As usual, when he saw the word ‘
Vozhd
’ light up on his phone, he grabbed it and ran out of the meeting room, back into his private office.
‘Hey, Boss, what can I do for you?’ he asked cheerfully.
‘Shaposhnikov, what are you doing?’ Krymov sounded suspicious.
‘Oh, you know, a bit of this, a bit of that. I’m trying to sort out a company that sells bras and knickers, if you must know.’
Krymov grunted in amusement. ‘Hmm, well, I think I have a little cause for celebration and I want you to come over tonight to get drunk and help me relax in the banya.’
‘Well, you know me; I’m always on for a drink, Boss, but…’ Sergey said as he desperately looked around his office for inspiration to get him out of this.
Of all the nights to be with Krymov he couldn’t afford to tonight, not when the news of the raid hit Moscow. If they got Raskolnikov at six a.m. Krasnokamensk time that would be one a.m.

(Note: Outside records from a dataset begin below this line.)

/-- Version v + 1 is committed, made at `made`, once the last unit of the merge has ended and the replay has reached v's latest state: it has
gone over every change since the snapshot (R297; log 12). -/
def execMergeCommit (handle unit replayed : Nat) (made : Int) (s : State) : Result :=
  .next (match heldIndex s handle with
    | some i => (match i.merge with
      | some m => (match m.snap with
        | some snap =>
          if m.committed || unitStands s unit || replayed != m.log.length then s
          else
            let (l, fresh, moved) := buildMerge i m snap
            let m := { m with committed := true, built := l, fresh := fresh, lists := fresh.length, moved := moved, made := made }
            let s := putIndex s { i with merge := some m }
            addChange (if i.body.shardCount = 1 then s else tellPeers s 8 (mergeName handle)) (.swap handle)
        | none => s)
      | none => s)
    | none => s)

def peersMerged (s : State) (i : Index) : Bool :=
  i.body.shardCount == 1 || (peersOf s).all (fun m => s.grove.accepts.contains (m, mergeName i.handle))

/-- IDs of the passages staged for an index whose items are still to be applied. -/
def pendingPids (s : State) (h : Nat) : List Nat :=
  s.reqs.flatMap (fun q => match q.job with
    | .items _ b _ l => if b.handle = h then (l.filter (fun x => x.status.isNone)).flatMap (fun x => (x.staged.getD []).map (·.pid)) else []
    | _ => [])

/-- A passage that a merge keeps: no tombstone in the snapshot, and a record in version v + 1 or still to be applied. -/
def livePassage (m : Merge) (recs : List IRec) (pending : List Nat) (pid : Nat) : Bool :=
  !(m.snap.getD []).any (fun r => r.pid == pid && r.tomb) && (recs.any (fun r => r.pid == pid) || pending.contains pid)

/-- R297: tiles that v's latest state holds and v + 1 does not, and tiles written for v + 1: the segments of the lists rewritten, the Thicket
segments, and P-tiles. -/
def mergeCounts (i : Index) (m : Merge) (store : List PTile) : Nat × Nat :=
  let segs := fun (l : List IRec) => sumNat (m.fresh.map (fun n => segmentsOf i.body (listCount l n))) + thicketTiles i.body l
  (segs (currentRecs i) + (i.store.filter (fun t => !store.contains t)).length, segs m.built + (store.filter (fun t => !i.store.contains t)).length)

/-- The index after the swap (R297): v keeps its passage map, v + 1 has that of step 5 of R296. -/
def swapIndex (s : State) (i : Index) (m : Merge) : Placing × Index :=
  let n := i.current + 1
  let recs := m.log.foldl replayOne m.built
  let p := mergeStore s i.store m.liveFrac (mergeMoves i m) (livePassage m recs (pendingPids s i.handle))
  let body := { i.body with residency := if targetFlash i.body m.target then 1#8 else 0#8 }
  let wrote := match versionOf i i.current with
    | some v => ((recs.filterMap (·.place)).eraseDups).map (fun l => (l, if m.fresh.contains l then n else wroteOf v l))
    | none => []
  let old := i.versions.map (fun v => if v.num == i.current then { v with retained := i.retain != 0, tiles := some i.store } else v)
  (p, snapshotOf s.flash m.snapshot { i with
    body := body, versions := old ++ [⟨n, [⟨0, recs⟩], false, m.made, wrote, none⟩], store := p.tiles, current := n
    merge := none, retain := 0 })

/-- The swap (R297, R306, R307); `false` while a holder of the set has not committed. -/
def applySwap (s : State) (h : Nat) : State × Bool :=
  match heldIndex s h with
  | none => (s, true)
  | some i => match i.merge with
    | none => (s, true)
    | some m =>
      if !m.committed then (s, true)
      else if !peersMerged s i then (s, false)
      else
        let (p, j) := swapIndex s i m
        let count := mergeCounts i m j.store
        let s := putIndex { s with freeCount := p.draws } j
        let s := { s with grove := { s.grove with accepts := s.grove.accepts.filter (fun a => a.2 != mergeName h) } }
        (match m.req.bind (reqOf s) with
         | some q => completeReq s q ⟨stOk, 0, 0, [(0, 4, j.current), (4, 4, m.lists), (8, 8, m.moved), (16, 8, count.1), (24, 8, count.2)]⟩
         | none => logAdd s { logNone with code := 1, glade := (indexGlade s i).getD 0xFF, detail := BitVec.ofNat 128 h }, true)

/-- R306: 86,400 s after the first acceptance. -/
def execMergeSetTimeout (handle : Nat) (s : State) : Result :=
  .next (match heldIndex s handle with
    | some i => (match i.merge with
      | some m =>
        if i.body.shardCount = 1 then s
        else match m.req.bind (reqOf s) with
          | some q => endRequest s q stInvalid 0 (if m.committed then fgPeer else 0)
          | none => dropMerge s handle
      | none => s)
    | none => s)

/-- Reclaimable records (R299). -/
def reclaimable (l : List IRec) : Nat :=
  let lists := (l.filterMap (·.place)).eraseDups
  (l.filter (fun x => x.tomb && inThicket x)).length
    + sumNat (lists.map (fun n =>
        let r := l.filter (fun x => x.place == some n)
        let t := (r.filter (·.tomb)).length
        if above eighth t r.length then t else 0))

/-- A merge of Wenik's own starts (R299). -/
def autoDue (s : State) (i : Index) : Bool :=
  let l := currentRecs i
  let claim := mergeClaim i 0
  i.merge.isNone && !i.dropped && !i.lost && i.current != 0 && decide (i.versions.length < 3) && i.threshold != 0
    && (decide (i.threshold ≤ (l.filter inThicket).length) || (!l.isEmpty && decide (l.length ≤ 10 * reclaimable l)))
    && !mergeDenied s i 0 && t2Fits s claim.1 && t3Fits s claim.2

def autoMerges (s : State) : State :=
  s.idx.loaded.foldl (fun s i => match heldIndex s i.handle with
    | some i => if autoDue s i then
        addChange (putIndex s { i with merge := some (newMerge i none 0 false 0#32 0#32) }) (.snapshot i.handle) else s
    | none => s) s

/-! ### INDEX_DROP, INDEX_RETAIN, INDEX_MERGE_POLICY -/

def execIndexDrop (h : MsgHead) (handle : Nat) (s : State) : Result :=
  .next (ownerConfig s h (.indexDrop h handle) false false (fun s => (loadedIndex s handle).isSome))

/-- A subfunction of the owner or of an operator with the INDEX right (R372). -/
def indexConfig (s : State) (h : MsgHead) (handle : Nat) (i : Instr) (valid : Bool) : State :=
  message s h opConfig .opened false (fun s c =>
    let role := match loadedIndex s handle with | some x => indexRight s c.sess x | none => isOwner c.sess || operRight s c.sess 0
    configGo s h c i (formOk h false) role (valid && (loadedIndex s handle).isSome))

def execIndexRetain (h : MsgHead) (handle seconds : Nat) (s : State) : Result :=
  .next (indexConfig s h handle (.indexRetain h handle seconds) (decide (seconds ≤ 86400)))

def execIndexMergePolicy (h : MsgHead) (handle threshold : Nat) (s : State) : Result :=
  .next (indexConfig s h handle (.indexMergePolicy h handle threshold)
    (threshold == 0 || (decide (65536 ≤ threshold) && decide (threshold ≤ thicketLimit))))

def onIndex (q : Req) (h : Nat) : Bool :=
  match q.job with
  | .items _ b _ _ => b.handle == h
  | .delete b _ => b.handle == h
  | .merge n => n == h
  | _ => false

def removeGrants (s : State) (h : Nat) : State :=
  setStore s (fun x => { x with tens := x.tens.map (fun p => (p.1, p.2.map (fun t => { t with grants := t.grants.filter (· != h) }))) })

/-- INDEX_DROP at its boundary (R278). -/
def applyDrop (s : State) (q : Req) (h : Nat) : State :=
  let s := (s.reqs.filter (fun x => onIndex x h)).foldl (fun s x => match reqOf s x.id with
    | some x => endRequest s x stCancelled 0 0
    | none => s) s
  let s := removeGrants (dropMerge s h) h
  let s := match heldIndex s h with | some i => putIndex s { i with dropped := true } | none => s
  configDone (bumpStore { s with idx := { s.idx with flashOnly := s.idx.flashOnly.filter (fun i => i.handle != h) } } 0x0040) q

def applyRetain (s : State) (q : Req) (h seconds : Nat) : State :=
  match heldIndex s h with
  | some i => configDone (putIndex s { i with retain := seconds }) q
  | none => completeReq s q (endWith stInvalid)

def applyPolicyOf (s : State) (q : Req) (h threshold : Nat) : State :=
  match heldIndex s h with
  | some i => configDone (putIndex s { i with threshold := threshold }) q
  | none => completeReq s q (endWith stInvalid)

/-- The retention time of a version has ended (R294). -/
def execIndexRetainExpiry (handle version : Nat) (s : State) : Result :=
  .next (match heldIndex s handle with
    | some i => putIndex s { i with versions := i.versions.map (fun v => if v.num == version then { v with retained := false } else v) }
    | none => s)

/-! ### Freed at a boundary (R291, R294, R380, R381) -/

def pinsVersion (h v : Nat) (q : Req) : Bool := match q.job with | .serve x => x.kind != 1 && x.handle == h && x.version == v | _ => false
def pinsState (h v n : Nat) (q : Req) : Bool :=
  match q.job with | .serve x => x.statePin && x.kind != 1 && x.handle == h && x.version == v && x.vstate == n | _ => false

Moscow time. It would take longer than that for the news to be reported but he just could not risk being anywhere near Krymov tonight.
He thought fast. ‘I’ve got a big awards dinner that I’m doing the keynote speech at tonight so I’m afraid that you’re going to have to get pissed without me.’
Krymov stood up at his desk, his face flushed red as he bellowed down the line, ‘Now listen here, Shaposhnikov! If the President of the Russian Federation requests your presence tonight then you’d better get your fucking arse over here! They’re going to kill Raskolnikov tomorrow morning and you need to make sure you raise a glass to it, d’ya hear! Or you may be packing your bags to Siberia as well!’
There was nothing Sergey could do when Krymov was in that sort of mood.
‘Boss, Boss, of course, of course. I’ll be right there.’
When he hung up, Sergey sat on his desk with his head in his hands.
He had caused the revolution that would start tonight and now it looked like he would cause his own death as well.